Кирилл Берендеев - Осада (СИ)
Впрочем, собрались только через полчаса; все решали в последний момент, от чего еще можно отказаться, а что не забыть взять. Выйдя на улицу, Настя замерла: увиденное до боли, до жути напоминало все то, что она перестрадала еще в Бутове, кажется, неведомо когда, но и это неведомое имело дурное свойство возвращаться, напоминая о себе – те же нестройные колонны беженцев брели по проспекту в сторону Садового, повсюду на обочине стояли машины, брошенные владельцами уже навсегда.

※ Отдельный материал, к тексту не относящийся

theorem headerAccepted_fifoThr (c : Classified) (h : List Byte) (s : State) : (headerAccepted c h s).env.fifoThr =
    if usesFixed s.cfg c.expected then s.cfg.fifoThrRead else s.env.fifoThr :=
  programLength_fifoThr _ _

theorem headerAccepted_chipLengthMode (c : Classified) (h : List Byte) (s : State) :
    (headerAccepted c h s).env.chipLengthMode =
      if usesFixed s.cfg c.expected then .fixed (BitVec.ofNat 8 c.expected) else s.env.chipLengthMode :=
  programLength_chipLengthMode _ _

@[simp] theorem recover_eng (s : State) : (recover s).eng = Engine.rearmed := rfl

@[simp] theorem recover_fifoThr (s : State) : (recover s).env.fifoThr = s.cfg.fifoThrInitial := by
  simp only [recover, State.setEng_env, (confirmRx_agentsOnly _ _).fifoThr]
  simp [cmdEnterRx, cmdSetLengthMode, cmdSetThreshold, cmdFlushTx, cmdFlushRx]

@[simp] theorem recover_chipLengthMode (s : State) : (recover s).env.chipLengthMode = .infinite := by
  simp only [recover, State.setEng_env, (confirmRx_agentsOnly _ _).chipLengthMode]
  simp [cmdEnterRx, cmdSetLengthMode]

/-! ### How the ReadData step ends (R180, R188) -/

theorem raiseAbort_next {k : AbortKind} {s t : State} (h : raiseAbort k s = .next t) :
    t = ((emit (.kind k.kind) s).setEng (s.eng.goto .initRx)).setResult .noFrame := by
  cases h
  rfl

theorem returnNoFrame_next {s t : State} (h : returnNoFrame s = .next t) : t = s.setResult .noFrame := by
  cases h
  rfl

/-- A completion that answers gives up a Mode T frame that does not decode, or delivers the frame the registers hold (R188, R189). -/
theorem complete_next {s t : State} {t0 : Nat} (hs : s.eng.syncTime = some t0) (h : complete s = .next t) :
    raiseAbort .lineDecodeFailure (residualDropped s) = .next t ∨
    ∃ out, frameBytes s.eng = some out ∧ t = ((residualDropped s).setEng (s.eng.goto .initRx)).setResult
      (.frameReady ⟨out, (residualDropped s).env.rssi, t0, s.eng.mode, s.eng.block⟩) := by
  have hsync : (residualDropped s).eng.syncTime = some t0 := by rw [residualDropped_eng, hs]
  simp only [complete_eq, readSyncTime_some hsync, residualDropped_eng] at h
  cases hf : frameBytes s.eng with
  | none => rw [hf] at h; exact .inl h
  | some out => rw [hf] at h; cases h; exact .inr ⟨out, rfl, rfl⟩

/-- The induction over the drain loop (R180), once: what turns and drains keep holds wherever the loop ends, which is an overflow, no
more to drain, or a completion at the total. -/
theorem drainLoop_ends {P : State → Prop} {total : Nat} (hturn : ∀ s, P s → P (turn s))
    (hdrain : ∀ n s, P s → P (drained total n s)) (fuel : Nat) {s t : State} (hs : P s)
    (h : drainLoop total fuel s = .next t) :
    ∃ u, P u ∧ (raiseAbort .rxOverflow u = .next t ∨ returnNoFrame u = .next t ∨
      (u.eng.counter = total ∧ complete u = .next t)) := by
  induction fuel generalizing s with
  | zero => exact ⟨s, hs, .inr (.inl h)⟩
  | succ fuel ih =>
    have h1 := hturn _ hs
    have h2 := hturn _ h1
    have h4 := fun n => hdrain n _ (hturn _ h2)
    rw [drainLoop_succ] at h
    dsimp only at h
    split_ifs at h with hov hfull hnone hfilled
    · exact ⟨_, h1, .inl h⟩
    · exact ⟨_, h1, .inr (.inr ⟨by rw [turn_keeps_eng, hfull], h⟩)⟩
    · exact ⟨_, h2, .inr (.inl h)⟩
    · exact ⟨_, h4 _, .inr (.inr ⟨hfilled, h⟩)⟩
    · exact ih (h4 _) h

end Sys2Proof.Machine
end

section
/-! SUPPORT. The invariant of the machine (`Inv`): every operation keeps it from where its request has been taken, and so does every
step. With it stand the other statements about the state and its frames. -/

namespace Sys2Proof.Machine

/-! ### The invariant inside a step -/

/-- The invariant while an operation runs: what was presented has been taken (log 1). -/
structure Running (s : State) : Prop where
  inv : Inv s
  taken : s.request = none

/-- The buffer is as long as the count (R25). -/
theorem Running.buf_length {s : State} (h : Running s) : s.eng.buf.length = s.eng.counter := h.inv.memory.2

/-- The rows of R30 that hold more than stale registers. -/
theorem Inv.in_waitForSync {s : State} (h : Inv s) (hw : s.eng.state = .waitForSync) :
    s.eng.clear ∧ s.eng.syncTime = none := by
  have heng := h.engine
  rwa [Engine.inv, hw] at heng

theorem Inv.in_waitForData {s : State} (h : Inv s) (hw : s.eng.state = .waitForData) :
    s.eng.clear ∧ s.eng.syncTime.isSome := by
  have heng := h.engine
  rwa [Engine.inv, hw] at heng

theorem Inv.in_readData {s : State} (h : Inv s) (hw : s.eng.state = .readData) : s.eng.collecting s.cfg := by
  have heng := h.engine
  rwa [Engine.inv, hw] at heng

/-- What has to be shown of an operation beyond its frame: its registers, the settings and the sync time. -/
theorem Running.of_onward {s t : State} (h : Running s) (o : Onward s t) (hbuf : t.eng.buf.length = t.eng.counter)
    (heng : t.eng.inv s.cfg) (hset : settingsKept t) (hclk : ∀ t0, t.eng.syncTime = some t0 → t0 ≤ t.env.now) :
    Running t := by
  obtain ⟨inv, hreq⟩ := h
  obtain ⟨k, hq⟩ := o.queue
  have hreq' : t.request = none := o.request.trans hreq
  refine ⟨⟨?_, ⟨o.capacity inv.memory.1, hbuf⟩, ?_, hset, hclk, ?_, ?_, ?_, ?_⟩, hreq'⟩
  · rw [o.cfg]; exact inv.config
  · rw [o.cfg]; exact heng
  · rw [hq, List.length_drop]; exact (Nat.sub_le _ _).trans inv.queue
  · rw [hq]; exact fun f hf => inv.queued f (List.mem_of_mem_drop hf)
  · rw [o.result]; exact inv.delivered
  · intro w hw
    rw [hreq'] at hw
    cases hw

/-- The settings agree with the engine as long as neither they nor what they mirror changes (R27). -/
theorem settingsKept_congr {s t : State} (hcfg : t.cfg = s.cfg) (hthr : t.env.fifoThr = s.env.fifoThr)
    (hchip : t.env.chipLengthMode = s.env.chipLengthMode) (hstate : t.eng.state = s.eng.state)
    (hmode : t.eng.lengthMode = s.eng.lengthMode) (hexp : t.eng.expected = s.eng.expected) (h : settingsKept s) :
    settingsKept t := by
  unfold settingsKept
  rw [hcfg, hthr, hchip, hstate, hmode, hexp]
  exact h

К четырем они добрались до дома на Ленинском, Борис остановился внизу, подле полураскрытой двери, через которую безликие жильцы выволакивали вещи, и навьючившись, искали лакуну в пропыленной медленно волочившейся, казалось, не один день, людской колонне. Наконец, они ушли, Микешин, доселе проронивший едва ли пару фраз, неожиданно дернул Бориса за рукав, тот все выглядывал два окна, в одном из которых обещала появиться Настя.
– Знаешь, я давно хотел с тобой поговорить. Да все никак не складывалось, слов не мог подобрать.
– Подобрал? – несколько жестко произнес Борис, не желая отвлекаться.
– Да. Я по поводу твоих слов о молитвах. Знаешь, я много думал, а потом еще эта моя последняя треба… я говорю сумбурно, потому как у самого в голове сумятица. Не знаю, как выразить. Но когда мы собрались, все вместе, всемером, не считая меня, здоровые рослые мужчины, и дородные дамы, и стали молиться, и я вел их в этой молитве, я… понимаешь, меня как ужалило.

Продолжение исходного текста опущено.